▶ Exercise instructions
Transcribe the following entries word for word. End with the line where "theorem decodeMajor_46 (w" appears.

++++ Listed entries

-- ==== Sys2Proof/Laws/PerInstr.lean ====
section
/-! SUPPORT. Per instruction: a well-formed form's word decodes to the form. An event has no word. -/

namespace Sys2Proof

theorem decodeMajor_1E (w : W64) : decodeMajor 0x1E w =
    (if (FmtR.ofWord w).fn == 0 then some (.clz (FmtR.ofWord w)) else if (FmtR.ofWord w).fn == 1 then some (.ctz (FmtR.ofWord w)) else if (FmtR.ofWord w).fn == 2 then some (.popc (FmtR.ofWord w)) else if (FmtR.ofWord w).fn == 3 then some (.mov (FmtR.ofWord w)) else if (FmtR.ofWord w).fn == 4 then some (.ext (FmtR.ofWord w)) else none) := rfl
theorem decodeMajor_1F (w : W64) : decodeMajor 0x1F w =
    (if (FmtI.ofWord w).fn == 0 then some (.li (FmtI.ofWord w)) else if (FmtI.ofWord w).fn == 1 then some (.lih (FmtI.ofWord w)) else none) := rfl
theorem decodeMajor_44 (w : W64) : decodeMajor 0x44 w =
    (if (FmtM.ofWord w).fn == 0 then some (.pfL1 (FmtM.ofWord w)) else if (FmtM.ofWord w).fn == 1 then some (.pfL2 (FmtM.ofWord w)) else none) := rfl
theorem decodeMajor_45 (w : W64) : decodeMajor 0x45 w =
    (if (FmtM.ofWord w).fn == 0 then some (.cboClean (FmtM.ofWord w)) else if (FmtM.ofWord w).fn == 1 then some (.cboInval (FmtM.ofWord w)) else if (FmtM.ofWord w).fn == 2 then some (.cboFlush (FmtM.ofWord w)) else none) := rfl
theorem decodeMajor_46 (w : W64) : decodeMajor 0x46 w =
    (if (FmtM.ofWord w).fn == 0 then some (.otqAttr (FmtM.ofWord w)) else if (FmtM.ofWord w).fn == 1 then some (.otqCnt (FmtM.ofWord w)) else if (FmtM.ofWord w).fn == 2 then some (.otqDims (FmtM.ofWord w)) else if (FmtM.ofWord w).fn == 3 then some (.otqLayout (FmtM.ofWord w)) else if (FmtM.ofWord w).fn == 4 then some (.otqPlanes (FmtM.ofWord w)) else if (FmtM.ofWord w).fn == 5 then some (.otqExt (FmtM.ofWord w)) else none) := rfl
theorem decodeMajor_49 (w : W64) : decodeMajor 0x49 w =
    (if (FmtM.ofWord w).fn.toNat ≤ 8 then some (.amo (FmtM.ofWord w)) else if 16 ≤ (FmtM.ofWord w).fn.toNat ∧ (FmtM.ofWord w).fn.toNat ≤ 23 then some (.amoReduce (FmtM.ofWord w)) else none) := rfl
theorem decodeMajor_4A (w : W64) : decodeMajor 0x4A w =
    (if (FmtM.ofWord w).fn == 0 then some (.amofFadd (FmtM.ofWord w)) else if (FmtM.ofWord w).fn == 1 then some (.amofFmax (FmtM.ofWord w)) else none) := rfl
theorem decodeMajor_50 (w : W64) : decodeMajor 0x50 w =
    (if (FmtS.ofWord w).fn == 0 then some (.swait (FmtS.ofWord w)) else if (FmtS.ofWord w).fn == 1 then some (.swaitTake (FmtS.ofWord w)) else none) := rfl
theorem decodeMajor_55 (w : W64) : decodeMajor 0x55 w =
    (if (FmtS.ofWord w).fn == 0 then some (.evpop (FmtS.ofWord w)) else if (FmtS.ofWord w).fn == 1 then some (.evpopPoll (FmtS.ofWord w)) else none) := rfl
theorem decodeMajor_73 (w : W64) : decodeMajor 0x73 w =
    (if (FmtV.ofWord w).fn == 0 then some (.vscale (FmtV.ofWord w)) else if (FmtV.ofWord w).fn == 1 then some (.vscaleVec (FmtV.ofWord w)) else none) := rfl
theorem decodeMajor_85 (w : W64) : decodeMajor 0x85 w =
    (if (FmtV.ofWord w).fn == 0 then some (.vbcast (FmtV.ofWord w)) else if (FmtV.ofWord w).fn == 1 then some (.vbcastLane (FmtV.ofWord w)) else none) := rfl
theorem decodeMajor_88 (w : W64) : decodeMajor 0x88 w =
    (if (FmtV.ofWord w).fn == 0 then some (.vmov (FmtV.ofWord w)) else if (FmtV.ofWord w).fn == 1 then some (.vmovP (FmtV.ofWord w)) else if (FmtV.ofWord w).fn == 2 then some (.vmovV (FmtV.ofWord w)) else none) := rfl
theorem decodeMajor_89 (w : W64) : decodeMajor 0x89 w =
    (if (FmtV.ofWord w).fn == 0 then some (.vlds (FmtV.ofWord w)) else if (FmtV.ofWord w).fn == 1 then some (.vldsFifo (FmtV.ofWord w)) else none) := rfl
theorem decodeMajor_8A (w : W64) : decodeMajor 0x8A w =
    (if (FmtV.ofWord w).fn == 0 then some (.vsts (FmtV.ofWord w)) else if (FmtV.ofWord w).fn == 1 then some (.vstsFifo (FmtV.ofWord w)) else none) := rfl
theorem decodeMajor_A4 (w : W64) : decodeMajor 0xA4 w =
    (if (FmtT.ofWord w).fn == 0 then some (.mxzero (FmtT.ofWord w)) else if (FmtT.ofWord w).fn == 1 then some (.mxzeroBlk (FmtT.ofWord w)) else none) := rfl
theorem decodeMajor_A5 (w : W64) : decodeMajor 0xA5 w =
    (if (FmtT.ofWord w).fn == 0 then some (.mxrd (FmtT.ofWord w)) else if (FmtT.ofWord w).fn == 1 then some (.mxrdBand (FmtT.ofWord w)) else none) := rfl
theorem decodeMajor_B0 (w : W64) : decodeMajor 0xB0 w =
    (if (FmtE.ofWord w).fn == 0 then some (.cpy (FmtE.ofWord w)) else if (FmtE.ofWord w).fn == 1 then some (.cpySt (FmtE.ofWord w)) else none) := rfl
theorem decodeMajor_B1 (w : W64) : decodeMajor 0xB1 w =
    (if (FmtE.ofWord w).fn == 0 then some (.cpyl (FmtE.ofWord w)) else if (FmtE.ofWord w).fn == 1 then some (.cpylSt (FmtE.ofWord w)) else if (FmtE.ofWord w).fn == 2 then some (.cpylOo (FmtE.ofWord w)) else none) := rfl
theorem decodeMajor_B5 (w : W64) : decodeMajor 0xB5 w =
    (if (FmtE.ofWord w).fn == 0 then some (.reshd (FmtE.ofWord w)) else if (FmtE.ofWord w).fn == 1 then some (.reshdInst (FmtE.ofWord w)) else none) := rfl
theorem decodeMajor_BC (w : W64) : decodeMajor 0xBC w =
    (if (FmtE.ofWord w).fn == 0 then some (.kvmap (FmtE.ofWord w)) else if (FmtE.ofWord w).fn == 1 then some (.kvmapLen (FmtE.ofWord w)) else none) := rfl
theorem decodeMajor_BE (w : W64) : decodeMajor 0xBE w =
    (if (FmtE.ofWord w).fn == 0 then some (.cursRd (FmtE.ofWord w)) else if (FmtE.ofWord w).fn == 1 then some (.cursPlay (FmtE.ofWord w)) else if (FmtE.ofWord w).fn == 2 then some (.cursGen (FmtE.ofWord w)) else if (FmtE.ofWord w).fn == 3 then some (.cursInit (FmtE.ofWord w)) else if (FmtE.ofWord w).fn == 4 then some (.cursFree (FmtE.ofWord w)) else if (FmtE.ofWord w).fn == 5 then some (.cursRdc (FmtE.ofWord w)) else none) := rfl
theorem decodeMajor_C0 (w : W64) : decodeMajor 0xC0 w =
    (if (FmtE.ofWord w).fn == 0 then some (.commit (FmtE.ofWord w)) else if (FmtE.ofWord w).fn == 1 then some (.commitSnap (FmtE.ofWord w)) else none) := rfl
theorem decodeMajor_E0 (w : W64) : decodeMajor 0xE0 w =
    (if (FmtS.ofWord w).csr == 0x104 then some (.csrrSysFlstat (FmtS.ofWord w)) else some (.csrr (FmtS.ofWord w))) := rfl
theorem decodeMajor_E1 (w : W64) : decodeMajor 0xE1 w =
    (if (FmtS.ofWord w).csr == 0x010 then some (.csrwSysCause (FmtS.ofWord w)) else if (FmtS.ofWord w).csr == 0x009 then some (.csrwSysPrio (FmtS.ofWord w)) else if (FmtS.ofWord w).csr == 0x105 then some (.csrwSysSave (FmtS.ofWord w)) else if (FmtS.ofWord w).csr == 0x102 then some (.csrwSysFq (FmtS.ofWord w)) else if (FmtS.ofWord w).csr == 0x103 then some (.csrwSysFlog (FmtS.ofWord w)) else some (.csrw (FmtS.ofWord w))) := rfl
theorem decodeMajor_E3 (w : W64) : decodeMajor 0xE3 w =
    (if (FmtS.ofWord w).fn == 0 then some (.resumeRetry (FmtS.ofWord w)) else if (FmtS.ofWord w).fn == 1 then some (.resumeSkip (FmtS.ofWord w)) else if (FmtS.ofWord w).fn == 2 then some (.resumeCont (FmtS.ofWord w)) else if (FmtS.ofWord w).fn == 3 then some (.resumeKill (FmtS.ofWord w)) else if (FmtS.ofWord w).fn == 4 then some (.resumePark (FmtS.ofWord w)) else if (FmtS.ofWord w).fn == 5 then some (.resumeAbort (FmtS.ofWord w)) else none) := rfl
theorem decodeMajor_E4 (w : W64) : decodeMajor 0xE4 w =
    (if (FmtS.ofWord w).fn == 0 then some (.featTest (FmtS.ofWord w)) else if (FmtS.ofWord w).fn == 1 then some (.featReq (FmtS.ofWord w)) else none) := rfl
theorem decodeMajor_E5 (w : W64) : decodeMajor 0xE5 w =
    (if (FmtS.ofWord w).fn == 0 then some (.otinvExt (FmtS.ofWord w)) else if (FmtS.ofWord w).fn == 1 then some (.otinvObj (FmtS.ofWord w)) else if (FmtS.ofWord w).fn == 2 then some (.otinvAll (FmtS.ofWord w)) else none) := rfl
theorem decodeMajor_E6 (w : W64) : decodeMajor 0xE6 w =
    (if (FmtS.ofWord w).fn == 0 then some (.btinvAll (FmtS.ofWord w)) else if (FmtS.ofWord w).fn == 1 then some (.btinvSeq (FmtS.ofWord w)) else none) := rfl
theorem decodeMajor_EA (w : W64) : decodeMajor 0xEA w =
    (if (FmtS.ofWord w).fn == 0 then some (.cfgbankCache (FmtS.ofWord w)) else if (FmtS.ofWord w).fn == 1 then some (.cfgbankScratch (FmtS.ofWord w)) else if (FmtS.ofWord w).fn == 2 then some (.cfgbankFifo (FmtS.ofWord w)) else none) := rfl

++++++++

▶ Answer area
-- ==== Sys2Proof/Laws/PerInstr.lean ====
section
/-! SUPPORT. Per instruction: a well-formed form's word decodes to the form. An event has no word. -/

namespace Sys2Proof

theorem decodeMajor_1E (w : W64) : decodeMajor 0x1E w =
    (if (FmtR.ofWord w).fn == 0 then some (.clz (FmtR.ofWord w)) else if (FmtR.ofWord w).fn == 1 then some (.ctz (FmtR.ofWord w)) else if (FmtR.ofWord w).fn == 2 then some (.popc (FmtR.ofWord w)) else if (FmtR.ofWord w).fn == 3 then some (.mov (FmtR.ofWord w)) else if (FmtR.ofWord w).fn == 4 then some (.ext (FmtR.ofWord w)) else none) := rfl
theorem decodeMajor_1F (w : W64) : decodeMajor 0x1F w =
    (if (FmtI.ofWord w).fn == 0 then some (.li (FmtI.ofWord w)) else if (FmtI.ofWord w).fn == 1 then some (.lih (FmtI.ofWord w)) else none) := rfl
theorem decodeMajor_44 (w : W64) : decodeMajor 0x44 w =
    (if (FmtM.ofWord w).fn == 0 then some (.pfL1 (FmtM.ofWord w)) else if (FmtM.ofWord w).fn == 1 then some (.pfL2 (FmtM.ofWord w)) else none) := rfl
theorem decodeMajor_45 (w : W64) : decodeMajor 0x45 w =
    (if (FmtM.ofWord w).fn == 0 then some (.cboClean (FmtM.ofWord w)) else if (FmtM.ofWord w).fn == 1 then some (.cboInval (FmtM.ofWord w)) else if (FmtM.ofWord w).fn == 2 then some (.cboFlush (FmtM.ofWord w)) else none) := rfl
theorem decodeMajor_46 (w : W64) : decodeMajor 0x46 w =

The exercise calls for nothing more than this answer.